=== Problem ===
In the records below, find the line that contains "statusWord_extract_faultReason s, statusWord_extract_high_zero" and the line that contains "rw [hlen, List.drop_length_add_append, List.getElem_cons_succ]", then retype exactly those two lines and every line between them.

=== Data supplied ===

theorem keepPacket_onlyHostAndTxq (queued : Nat) (rest : List Instr) (s : State) :
    OnlyHostAndTxq s (keepPacket queued rest s) := by
  unfold keepPacket
  split
  · exact setHost_onlyHostAndTxq _ s
  · exact setHost_onlyHostAndTxq _ s

theorem sendPacket_onlyHostAndTxq (s : State) : OnlyHostAndTxq s (sendPacket s) := by
  unfold sendPacket
  split
  · exact publishAll_onlyHostAndTxq s
  · exact setHost_onlyHostAndTxq _ s

theorem transmit_onlyHostAndTxq (s : State) : OnlyHostAndTxq s (transmit s) := by
  unfold transmit
  split
  · exact setHost_onlyHostAndTxq _ s
  · exact (sendPacket_onlyHostAndTxq s).trans (setHost_onlyHostAndTxq _ _)

/-- All the orchestration path can do in one action: change the host environment and `txq`, or first issue one operation
to the block (60_exceptions.md R210). -/
inductive Advance (s t : State) : Prop where
  | hostOnly (h : OnlyHostAndTxq s t)
  | issues (i : Instr) (h : HostEnv) (u : State) (hu : exec i (setHost h s) = .next u) (ht : OnlyHostAndTxq u t)

/-- An issued operation, whose continuation belongs to the host. -/
theorem Advance.of_issue {i : Instr} {h : HostEnv} {s t : State} {andThen : State → State}
    (hk : ∀ u, OnlyHostAndTxq u (andThen u)) (ht : issue i (setHost h s) andThen = .next t) : Advance s t := by
  obtain ⟨u, hu, hi⟩ := issue_next i (setHost h s) andThen
  cases hi.symm.trans ht
  exact .issues i h u hu (hk u)

theorem frameNext_advance {s t : State} (ht : frameNext s = .next t) : Advance s t := by
  unfold frameNext at ht
  split at ht
  · split at ht
    · cases ht
      exact .hostOnly (setHost_onlyHostAndTxq _ s)
    · cases ht
      exact .hostOnly (setHost_onlyHostAndTxq _ s)
  · exact .of_issue (keepPacket_onlyHostAndTxq _ _) ht

theorem sendControl_advance {c : Byte} {p : Phase} {s t : State} (ht : sendControl c p s = .next t) : Advance s t :=
  .of_issue (h := s.host)
    (fun u => (publishAll_onlyHostAndTxq u).trans (setHost_onlyHostAndTxq _ _)) ht

theorem hostAdvance_advance {s t : State} (ht : hostAdvance s = .next t) : Advance s t := by
  unfold hostAdvance at ht
  generalize s.host.phase = p at ht
  cases p with
  | idle => cases ht; exact .hostOnly (beginSequence_onlyHostAndTxq s)
  | frame => exact frameNext_advance ht
  | transmit => cases ht; exact .hostOnly (transmit_onlyHostAndTxq s)
  | poll => exact sendControl_advance ht
  | requestVersion => exact sendControl_advance ht
  | awaitAcknowledge | awaitNegativeAcknowledge | awaitUnrecognized | awaitVersion =>
    cases ht
    exact .hostOnly (setHost_onlyHostAndTxq _ s)

/-! The parameter never changes (10_state.md R25). -/

theorem Effect.config {s t : State} {A : Answer} (he : Effect s A) (hA : A = .next t) : t.config = s.config := by
  cases he with
  | faults r => cases hA; rfl
  | answers r c h => cases hA; rfl
  | emits c m h => cases hA; rfl
  | delivers m => cases hA; rfl

theorem Advance.config {s t : State} (h : Advance s t) : t.config = s.config := by
  cases h with
  | hostOnly h => exact h.config
  | issues i h u hu ht => exact ht.config.trans ((exec_effect i (setHost h s)).config hu)

theorem runInput_config {i : Input} {s t : State} (h : runInput i s = .next t) : t.config = s.config := by
  cases i with
  | code c => exact (runCode_effect c s).config h
  | publish => cases h; exact (publishHead_onlyHostAndTxq s).config
  | reset => cases h; exact resetBlock_config s
  | start q => cases h; exact setHost_config _ s
  | advance => exact (hostAdvance_advance h).config
  | timeout => cases h; exact setHost_config _ s
  | restart => cases h; exact setHost_config _ s

/-- Settles O47: no input changes the parameter, whichever a step takes. -/
theorem parameterNeverChanges : Obligations.ParameterNeverChanges := by
  intro s t h
  cases hs : s.inputs with
  | nil =>
    rw [step_nil hs] at h
    cases h
    rfl
  | cons i rest =>
    rw [step_cons hs] at h
    exact (runInput_config h).trans (setInputs_config rest s)

/-- Settles O52: the publication of a head, its pacing delay the host's `PACE`. -/
theorem transportPublishesTheHead : Obligations.TransportPublishesTheHead := by
  intro s m q rest hs hq
  have hhead : (setInputs rest s).txq = m :: q := hq
  calc step s = .next (publishHead (setInputs rest s)) := step_cons hs
    _ = .next { setInputs rest s with txq := q, host := s.host.publish [m] } := by rw [publishHead_cons hhead]; rfl

end Sys2Proof.Machine

namespace Sys2Proof.Machine

/-! An outbound wire code emits the message it is encoded as (30_encoding.md R61 to R66; log 1): on the operands that
`Instr.wf` admits, no shared framing operation faults. -/

theorem frameCommand_eq_emitPacket (cmd : Byte) {p : Message} (s : State) (hp : p.length ≤ 254) :
    frameCommand cmd p s = emitPacket (checksum (commandCovered cmd p)) (commandPacket cmd p) s :=
  if_neg (Nat.not_lt.mpr hp)

theorem frameOneChunk_eq_emitPacket {k : Message} (s : State) (h1 : 1 ≤ k.length) (h2 : k.length ≤ 252) :
    frameOneChunk k s = emitPacket (checksum (chunkCovered s.config k)) (chunkPacket s.config k) s :=
  if_neg (by simp only [Config.chunkMax]; omega)

/-- The persist bytes of a well-formed JumpToAddress packet are those that the framer sends as given (41_framer.md R133). -/
theorem persistAllowed_iff_forcedPersist (a : Word) (p : Byte) :
    persistAllowed a p = true ↔ forcedPersist a p = .some p := by
  unfold persistAllowed forcedPersist
  by_cases ha : a = Config.sentinelAddress
  · by_cases hF : p = Config.persistApplication <;> simp [ha, hF]
  · simp [ha, eq_comm]

theorem frameJumpPacket_eq_emitPacket {a : Word} {p : Byte} (s : State) (hp : persistAllowed a p = true) :
    frameJumpPacket a p s =
      emitPacket (checksum (commandCovered 0x03#8 (jumpPayload a p))) (commandPacket 0x03#8 (jumpPayload a p)) s := by
  simp only [frameJumpPacket, (persistAllowed_iff_forcedPersist a p).mp hp]
  exact frameCommand_eq_emitPacket _ s (by simp [jumpPayload_length])

/-- The instruction's message, as it is encoded, is what it emits; `crc` is left with some value. -/
def EmitsItsEncoding (i : Instr) (s : State) : Prop :=
  ∃ f m c, encode s.config i = .wire f m ∧ exec i s = emitPacket c m s

theorem exec_emitsItsEncoding {i : Instr} (s : State) (hi : IsOutboundCode i = true) (hwf : i.wf = true) :
    EmitsItsEncoding i s := by
  cases i
  case pktGetversion => exact ⟨_, _, _, rfl, frameCommand_eq_emitPacket (p := []) 0x00#8 s (Nat.zero_le 254)⟩
  case pktEraseflash a n =>
    have hp : (erasePayload a n).length ≤ 254 := by simp [erasePayload]
    exact ⟨_, _, _, rfl, frameCommand_eq_emitPacket 0x01#8 s hp⟩
  case pktFlashprogram x y z a n =>
    have hp : (programPayload x y z a n).length ≤ 254 := by simp [programPayload_length]
    exact ⟨_, _, _, rfl, frameCommand_eq_emitPacket 0x02#8 s hp⟩
  case pktJumptoaddress a p => exact ⟨_, _, _, rfl, frameJumpPacket_eq_emitPacket s hwf⟩
  case pktCommandOther cmd p =>
    have hp : p.length ≤ 254 := of_decide_eq_true (Bool.and_eq_true_iff.mp hwf).2
    exact ⟨_, _, _, rfl, frameCommand_eq_emitPacket cmd s hp⟩
  case pktChunk k =>
    obtain ⟨h1, h2⟩ := Bool.and_eq_true_iff.mp hwf
    exact ⟨_, _, _, rfl, frameOneChunk_eq_emitPacket s (of_decide_eq_true h1) (of_decide_eq_true h2)⟩
  case ctrlRequestAcknowledge => exact ⟨_, _, s.crc, rfl, rfl⟩
  case ctrlRequestVersion => exact ⟨_, _, s.crc, rfl, rfl⟩
  all_goals cases hi

/-- Settles O37: the code emits its encoding, and an emission changes `crc`, `txq` and the results only. -/
theorem outboundCodesEmitTheirOwnMessage : Obligations.OutboundCodesEmitTheirOwnMessage := by
  intro i s hi hwf
  obtain ⟨f, m, c, hencode, hexec⟩ := exec_emitsItsEncoding s hi hwf
  exact ⟨_, f, m, hencode, hexec, rfl, rfl, rfl, rfl, rfl, rfl, rfl⟩

/-! The fields of a request (30_encoding.md R71). -/

/-- Settles O40: by the op code; each case names the fields its operation uses. -/
theorem unusedRequestFieldsAreIgnored : Obligations.UnusedRequestFieldsAreIgnored := by
  rintro ⟨_, a, b, c, w0, w1, data⟩ ⟨op, a', b', c', w0', w1', data'⟩ rfl ha hb hc hw0 hw1 hdata
  dsimp only at ha hb hc hw0 hw1 hdata
  obtain ⟨op⟩ := op
  fin_cases op
  · exact Eq.refl Instr.crcInit
  · exact congrArg Instr.crcFeed (ha (by decide))
  · exact Eq.refl Instr.crcRead
  · exact congrArg Instr.checksum (hdata (by decide))
  · exact congrArg₂ Instr.frameCmd (ha (by decide)) (hdata (by decide))
  · exact congrArg Instr.frameChunk (hdata (by decide))
  · exact congrArg Instr.emitCtrl (ha (by decide))
  · exact Eq.refl Instr.frameGetversion
  · exact congrArg₂ Instr.frameErase (ha (by decide)) (hb (by decide))
  · cases ha (by decide)
    cases hb (by decide)
    cases hc (by decide)
    cases hw0 (by decide)
    cases hw1 (by decide)
    exact rfl
  · exact congrArg₂ Instr.frameJump (hw0 (by decide)) (ha (by decide))
  · exact congrArg Instr.deframeCmd (hdata (by decide))
  · exact congrArg Instr.deframeChunk (hdata (by decide))
  · exact congrArg Instr.classify (hdata (by decide))
  · exact Eq.refl Instr.statusRead
  · exact Eq.refl Instr.reservedF

/-! The bits of the status word (30_encoding.md R72). -/

/-- Below bit 4 the status word is `fault` zero-extended, from bit 4 on `fault_reason` zero-extended. -/
theorem statusWord_getLsbD (s : State) {i : Nat} (hi : i < 32) :
    (statusWord s).getLsbD i = if i < 4 then s.fault.getLsbD i else s.faultReason.getLsbD (i - 4) := by
  split
  · simp [statusWord, *]
  · have hfault : s.fault.getLsbD i = false := BitVec.getLsbD_of_ge _ _ (by omega)
    have hlt : i - 4 < 32 := by omega
    simp [statusWord, *]

theorem statusWord_extract_fault (s : State) : (statusWord s).extractLsb' 0 1 = s.fault := by
  refine BitVec.eq_of_getLsbD_eq fun i hi => ?_
  have h4 : i < 4 := by omega
  rw [BitVec.getLsbD_extractLsb', statusWord_getLsbD s (by omega)]
  simp [hi, h4]

theorem statusWord_extract_low_zero (s : State) : (statusWord s).extractLsb' 1 3 = 0#3 := by
  refine BitVec.eq_of_getLsbD_eq fun i hi => ?_
  have h4 : 1 + i < 4 := by omega
  rw [BitVec.getLsbD_extractLsb', statusWord_getLsbD s (by omega)]
  simp [h4]

theorem statusWord_extract_faultReason (s : State) : (statusWord s).extractLsb' 4 4 = s.faultReason := by
  refine BitVec.eq_of_getLsbD_eq fun i hi => ?_
  rw [BitVec.getLsbD_extractLsb', statusWord_getLsbD s (by omega)]
  simp [hi]

theorem statusWord_extract_high_zero (s : State) : (statusWord s).extractLsb' 8 24 = 0#24 := by
  refine BitVec.eq_of_getLsbD_eq fun i hi => ?_
  have h4 : ¬ 8 + i < 4 := by omega
  have h8 : 4 ≤ 8 + i - 4 := by omega
  rw [BitVec.getLsbD_extractLsb', statusWord_getLsbD s (by omega), if_neg h4, BitVec.getLsbD_of_ge _ _ h8]
  simp

/-- Settles O19: STATUS_READ answers the status word, whose four fields are read above. -/
theorem statusWordLayout : Obligations.StatusWordLayout := fun s =>
  ⟨_, statusWord s, rfl, rfl, statusWord_extract_fault s, statusWord_extract_low_zero s,
    statusWord_extract_faultReason s, statusWord_extract_high_zero s⟩

end Sys2Proof.Machine

namespace Sys2Proof.Machine

/-! The CRC algorithm (40_crc_engine.md R100 to R106). -/

/-- `shiftSteps` iterates the tested shift of 40_crc_engine.md R100. -/
theorem shiftSteps_eq_iterate (n : Nat) (c : Word) :
    shiftSteps n c =
      (fun v : Word => if v.getLsbD 31 = true then (v <<< 1) ^^^ 0x04C11DB7#32 else v <<< 1)^[n] c := by
  induction n generalizing c with
  | zero => rfl
  | succ n ih =>
    rw [shiftSteps_succ, ih, Function.iterate_succ_apply]
    rfl

/-- Settles O8: the shifts of `crcStep8` are eight iterations of the tested shift. -/
theorem byteStepTestsTheTopBitFirst : Obligations.ByteStepTestsTheTopBitFirst :=
  fun c x => shiftSteps_eq_iterate 8 (c ^^^ (zext32 x <<< 24))

@[simp] theorem expandByte_length (b : Byte) : (expandByte b).length = 4 := rfl

theorem expand_length (d : Message) : (expand d).length = 4 * d.length := by
  induction d with
  | nil => rfl
  | cons b d ih =>
    rw [expand_cons, List.length_append, expandByte_length, ih, List.length_cons]
    omega

/-- The group of byte `i` is its word: the groups before it are four bytes each. -/
theorem expand_drop_take (d : Message) (i : Nat) (h : i < d.length) :
    ((expand d).drop (4 * i)).take 4 = expandByte d[i] := by
  induction d generalizing i with
  | nil => cases h
  | cons b d ih =>
    rw [expand_cons]
    cases i with
    | zero => rfl
    | succ i =>
      have hlen : 4 * (i + 1) = (expandByte b).length + 4 * i := by rw [expandByte_length]; omega
      rw [hlen, List.drop_length_add_append, List.getElem_cons_succ]
      exact ih i (Nat.lt_of_succ_lt_succ h)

=== Finished task ===
    statusWord_extract_faultReason s, statusWord_extract_high_zero s⟩

end Sys2Proof.Machine

namespace Sys2Proof.Machine

/-! The CRC algorithm (40_crc_engine.md R100 to R106). -/

/-- `shiftSteps` iterates the tested shift of 40_crc_engine.md R100. -/
theorem shiftSteps_eq_iterate (n : Nat) (c : Word) :
    shiftSteps n c =
      (fun v : Word => if v.getLsbD 31 = true then (v <<< 1) ^^^ 0x04C11DB7#32 else v <<< 1)^[n] c := by
  induction n generalizing c with
  | zero => rfl
  | succ n ih =>
    rw [shiftSteps_succ, ih, Function.iterate_succ_apply]
    rfl

/-- Settles O8: the shifts of `crcStep8` are eight iterations of the tested shift. -/
theorem byteStepTestsTheTopBitFirst : Obligations.ByteStepTestsTheTopBitFirst :=
  fun c x => shiftSteps_eq_iterate 8 (c ^^^ (zext32 x <<< 24))

@[simp] theorem expandByte_length (b : Byte) : (expandByte b).length = 4 := rfl

theorem expand_length (d : Message) : (expand d).length = 4 * d.length := by
  induction d with
  | nil => rfl
  | cons b d ih =>
    rw [expand_cons, List.length_append, expandByte_length, ih, List.length_cons]
    omega

/-- The group of byte `i` is its word: the groups before it are four bytes each. -/
theorem expand_drop_take (d : Message) (i : Nat) (h : i < d.length) :
    ((expand d).drop (4 * i)).take 4 = expandByte d[i] := by
  induction d generalizing i with
  | nil => cases h
  | cons b d ih =>
    rw [expand_cons]
    cases i with
    | zero => rfl
    | succ i =>
      have hlen : 4 * (i + 1) = (expandByte b).length + 4 * i := by rw [expandByte_length]; omega
      rw [hlen, List.drop_length_add_append, List.getElem_cons_succ]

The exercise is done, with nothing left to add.